What to work on » Return the lines below exactly as they appear, please, starting with the first and ending with the one that contains "selector (R55) with".

Materials provided »

-- ==== Sys2Proof/Certificates/Slice0/Obligations.lean ====
section
/-! DEFINITION. The statements about the block, one `Obligations.<Name>` each. -/

section
open Sys2Proof Sys2Proof.Machine

/-! ## Encodings -/

/-- Words written out decode to what they stand for. From the spec's encodings: the two 21-bit alphabet values and one
offender (R62, R65), the ENC request of P5 (R57) and a DECODE request of two characters (R59). By the model's choice of
log entry 4: that a table row of more than 8 bits is the character it holds, and one of at most 8 bits a command's
selector (R55) with its other fields 0, so `len = 0` and no elements. -/
def Obligations.WrittenOutWordsDecode : Prop :=
  decodeTableWord 24 0b000000000000000100000 = some .symHigh ∧
  decodeTableWord 24 0b000000010000000001011 = some .symLow ∧
  decodeTableWord 24 0b000000000000001000001 = some (.symInvalid 0x41#21) ∧
  decodeTableWord 8 0b0 = some (.encode ⟨0, []⟩) ∧
  decodeTableWord 8 0b1 = some (.decode ⟨0, []⟩) ∧
  Sys2Proof.decode ⟨4⟩ (.command ⟨1, 0b0⟩ ⟨[⟨1, 0b1⟩], [⟨8, 0xC3⟩]⟩) = .ok (.encode ⟨1, [0xC3#8]⟩) ∧
  Sys2Proof.decode ⟨16⟩ (.command ⟨1, 0b1⟩ ⟨[⟨16, 0x0002⟩], [⟨21, 0x00200B⟩, ⟨21, 0x000020⟩]⟩) =
    .ok (.decode ⟨2, [0x00200B#21, 0x000020#21]⟩)

/-- Decoding the encoding of a well-formed instruction gives it back, for every build and every operand. -/
def Obligations.DecodeAfterEncode : Prop :=
  ∀ (c : Config) (i : Instr), wellFormed c i = true → Sys2Proof.decode c (encode c i) = .ok i

/-- Whatever the decoder accepts is the encoding of what it answers, and that is well formed: each word has
one meaning and nothing ill formed is accepted. -/
def Obligations.EncodeAfterDecode : Prop :=
  ∀ (c : Config) (w : CodeWord) (i : Instr), Sys2Proof.decode c w = .ok i → wellFormed c i = true ∧ encode c i = w

/-- R64: a character is HIGH, LOW or an offender by exact equality of all 21 bits, in that order of test, with bit
1, bit 0 and none. -/
def Obligations.CharactersClassifiedByEquality : Prop :=
  ∀ c : Chr,
    classify c = (if c = 0x000020#21 then .high else if c = 0x00200B#21 then .low else .invalid) ∧
    symBit c = (if c = 0x000020#21 then some true else if c = 0x00200B#21 then some false else none)

/-- R63: the symbol of a bit. -/
def Obligations.SymbolOfBit : Prop := sym true = 0x000020#21 ∧ sym false = 0x00200B#21

/-- R66: `bit(b, p)` is 1 exactly when the masked byte is not zero, and it is the bit itself. -/
def Obligations.BitExtraction : Prop :=
  ∀ (b : Byte) (p : Nat), p ≤ 7 → (bit b p = true ↔ b &&& (1#8 <<< p) ≠ 0#8) ∧ bit b p = b.getLsbD p

/-- R67: a group's byte is the OR of its bits shifted into place, so bit `7 - k` of it is bit `k` of the group. -/
def Obligations.ByteAssembly : Prop :=
  (∀ t0 t1 t2 t3 t4 t5 t6 t7 : Bool,
    pack [t0, t1, t2, t3, t4, t5, t6, t7] =
      (bitByte t0 <<< 7) ||| (bitByte t1 <<< 6) ||| (bitByte t2 <<< 5) ||| (bitByte t3 <<< 4) |||
      (bitByte t4 <<< 3) ||| (bitByte t5 <<< 2) ||| (bitByte t6 <<< 1) ||| bitByte t7) ∧
  ∀ t : List Bool, t.length = 8 → ∀ k, k < 8 → (pack t).getLsbD (7 - k) = t.getD k false

/-- A request offered on a channel stands there exactly when it is framed and within its limit; otherwise the step that
offers it refuses it (R55, R133, R134). The model's own: a channel holds several offers, the new one last (log entry 8),
and the refusals' names, with `lengthUnrepresentable` before `framing` where both hold (log entry 12). -/
def Obligations.OffersAreAdmittedOrRefused : Prop :=
  (∀ (s : State) (r : EncRequest) (rest : List Event),
    s.agenda = .offer (encode s.cfg (.encode r)) :: rest →
    step s =
      if ¬ r.len ≤ 2 ^ (s.cfg.posW - 3) - 1 then .refused (.rejected .lengthUnrepresentable)
      else if r.data.length ≠ r.len then .refused (.rejected .framing)
      else .next { s with agenda := rest, encOffers := s.encOffers ++ [r] }) ∧
  (∀ (s : State) (r : DecRequest) (rest : List Event),
    s.agenda = .offer (encode s.cfg (.decode r)) :: rest →
    step s =
      if ¬ r.len ≤ 2 ^ s.cfg.posW - 1 then .refused (.rejected .lengthUnrepresentable)
      else if r.data.length ≠ r.len then .refused (.rejected .framing)
      else .next { s with agenda := rest, decOffers := s.decOffers ++ [r] })

/-! ## ENCODE -/

/-- R72: ENCODE, on the unit that is BUSY with its request, answers the state that differs only in ENC's response
and phase: every byte in order, bits 7 down to 0, HIGH if set and LOW if not; `8n` characters, a count that fits
`POS_W` bits for every admitted request. -/
def Obligations.EncodeCompletes : Prop :=
  ∀ (s : State) (r : EncRequest), s.enc.phase = .busy → s.enc.req = r →
    exec (.encode r) s = .next { s with enc := { s.enc with
      phase := .done
      resp := ⟨8 * r.len, r.data.flatMap fun b => [7, 6, 5, 4, 3, 2, 1, 0].map fun p =>
        if b &&& (1#8 <<< p) ≠ 0#8 then 0x000020#21 else 0x00200B#21⟩ } } ∧
    ∀ c : Config, c.wf = true → r.admitted c = true → 8 * r.len ≤ 2 ^ c.posW - 1

/-- R73: element `8i + (7 - p)` of the response is the symbol of bit `p` of byte `i`; equivalently element `j` is
HIGH exactly when bit `7 - (j mod 8)` of byte `j div 8` is 1. -/
def Obligations.EncodeElementRule : Prop :=
  ∀ (c : Config) (s : State) (r : EncRequest), s.enc.phase = .busy → s.enc.req = r → r.admitted c = true →
    ∃ t, exec (.encode r) s = .next t ∧ t.enc.phase = .done ∧
      (∀ (i p : Nat) (b : Byte), i < r.len → p ≤ 7 → r.data[i]? = some b →
        t.enc.resp.data[8 * i + (7 - p)]? = some (sym (bit b p))) ∧
      (∀ (j : Nat) (b : Byte), j < 8 * r.len → r.data[j / 8]? = some b →
        (t.enc.resp.data[j]? = some 0x000020#21 ↔ b.getLsbD (7 - j % 8) = true))

/-- R74, R77: an ENCODE response has exactly `8n` characters, each HIGH or LOW. -/
def Obligations.EncodeLengthAndAlphabet : Prop :=
  ∀ (c : Config) (s : State) (r : EncRequest), s.enc.phase = .busy → s.enc.req = r → r.admitted c = true →
    ∃ t, exec (.encode r) s = .next t ∧ t.enc.phase = .done ∧ t.enc.resp.len = 8 * r.len ∧
      t.enc.resp.data.length = 8 * r.len ∧
      ∀ ch ∈ t.enc.resp.data, ch = 0x000020#21 ∨ ch = 0x00200B#21

/-- R75: the empty ENCODE request, offered to an IDLE ENC with nothing else offered, is accepted and gives the
response with `len = 0` and no elements. -/
def Obligations.EmptyEncodeRequest : Prop :=
  ∀ (s : State) (rest : List Event), s.enc.phase = .idle → s.encOffers = [] →
    s.agenda = [.offer (encode s.cfg (.encode ⟨0, []⟩)), .accept .enc, .compute .enc] ++ rest →
    (∃ t, stepN 2 s = .next t ∧ t.enc.phase = .busy ∧ t.enc.req = ⟨0, []⟩) ∧
    ∃ t, stepN 3 s = .next t ∧ t.enc.phase = .done ∧ t.enc.resp = ⟨0, []⟩ ∧ t.agenda = rest

/-- R78: ENCODE of a concatenation is the concatenation, and ENCODE is given by a fixed table of 8-character groups,
one per byte value. -/
def Obligations.EncodeConcatenates : Prop :=
  (∀ (c : Config) (a b : List Byte), a.length + b.length ≤ c.maxEncLen →
    (encodeOp (bytesRequest (a ++ b))).data =
      (encodeOp (bytesRequest a)).data ++ (encodeOp (bytesRequest b)).data) ∧
  ∃ table : Byte → List Chr, (∀ x, (table x).length = 8 ∧ (encodeOp (bytesRequest [x])).data = table x) ∧
    ∀ r : EncRequest, (encodeOp r).data = r.data.flatMap table

/-- R80: distinct ENCODE requests give distinct responses: of different lengths where the requests have different
lengths, and different at some element `8i + 7 - p` where they have the same length and differ in byte `i`. -/
def Obligations.EncodeInjective : Prop :=
  ∀ (c : Config) (r₁ r₂ : EncRequest), r₁.admitted c = true → r₂.admitted c = true →
    (r₁ ≠ r₂ → encodeOp r₁ ≠ encodeOp r₂) ∧
    (r₁.len ≠ r₂.len → (encodeOp r₁).data.length ≠ (encodeOp r₂).data.length) ∧
    ∀ i, r₁.len = r₂.len → r₁.data[i]? ≠ r₂.data[i]? →
      ∃ p, p ≤ 7 ∧ (encodeOp r₁).data[8 * i + 7 - p]? ≠ (encodeOp r₂).data[8 * i + 7 - p]?

/-- R83: one step of ENC's reference datapath while `e_i < n`. -/
def Obligations.EncDatapathStep : Prop :=
  ∀ (s : State) (b : Byte) (rest : List Event), s.agenda = .internal .enc :: rest →
    s.enc.phase = .busy → s.enc.req.admitted s.cfg = true → s.enc.eI < s.enc.req.len → s.enc.eP ≤ 7 →
    s.enc.req.data[s.enc.eI]? = some b → s.enc.eOut.length = 8 * s.enc.eI + (7 - s.enc.eP) →
    s.enc.eI + 1 < 2 ^ (s.cfg.posW - 3) ∧
    step s = .next { s with
      agenda := rest
      enc := { s.enc with
        eOut := s.enc.eOut ++ [if b &&& (1#8 <<< s.enc.eP) ≠ 0#8 then 0x000020#21 else 0x00200B#21]
        eP := if s.enc.eP = 0 then 7 else s.enc.eP - 1
        eI := if s.enc.eP = 0 then s.enc.eI + 1 else s.enc.eI } }

/-- R84: at `e_i = n` the internal step responds with what the buffer holds; and from the initialisation exactly `8n`
internal steps fill the buffer with ENCODE's characters, ENC still BUSY, and the next one completes with ENCODE's
response; for `n = 0` it is the first. -/
def Obligations.EncDatapathGivesEncode : Prop :=
  (∀ (s : State) (rest : List Event), s.agenda = .internal .enc :: rest → s.enc.phase = .busy →
    s.enc.eI = s.enc.req.len →
    step s = .next { s with agenda := rest, enc := { s.enc with
      phase := .done, resp := ⟨8 * s.enc.req.len, s.enc.eOut⟩ } }) ∧
  ∀ (s : State) (r : EncRequest) (rest : List Event), r.admitted s.cfg = true → s.enc.phase = .busy →
    s.enc.req = r → s.enc.eI = 0 → s.enc.eP = 7 → s.enc.eOut = [] →
    s.agenda = List.replicate (8 * r.len + 1) (.internal .enc) ++ rest →
    (∀ k, k ≤ 8 * r.len → ∃ t, stepN k s = .next t ∧ t.enc.phase = .busy) ∧
    (∃ t, stepN (8 * r.len) s = .next t ∧ t.enc.eI = r.len ∧ t.enc.eOut = (encodeOp r).data) ∧
    ∃ t, stepN (8 * r.len + 1) s = .next t ∧ t.enc.phase = .done ∧ t.enc.resp = encodeOp r ∧
      t = { s with enc := t.enc, agenda := rest }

Written response »
-- ==== Sys2Proof/Certificates/Slice0/Obligations.lean ====
section
/-! DEFINITION. The statements about the block, one `Obligations.<Name>` each. -/

section
open Sys2Proof Sys2Proof.Machine

/-! ## Encodings -/

/-- Words written out decode to what they stand for. From the spec's encodings: the two 21-bit alphabet values and one
offender (R62, R65), the ENC request of P5 (R57) and a DECODE request of two characters (R59). By the model's choice of
log entry 4: that a table row of more than 8 bits is the character it holds, and one of at most 8 bits a command's
selector (R55) with its other fields 0, so `len = 0` and no elements. -/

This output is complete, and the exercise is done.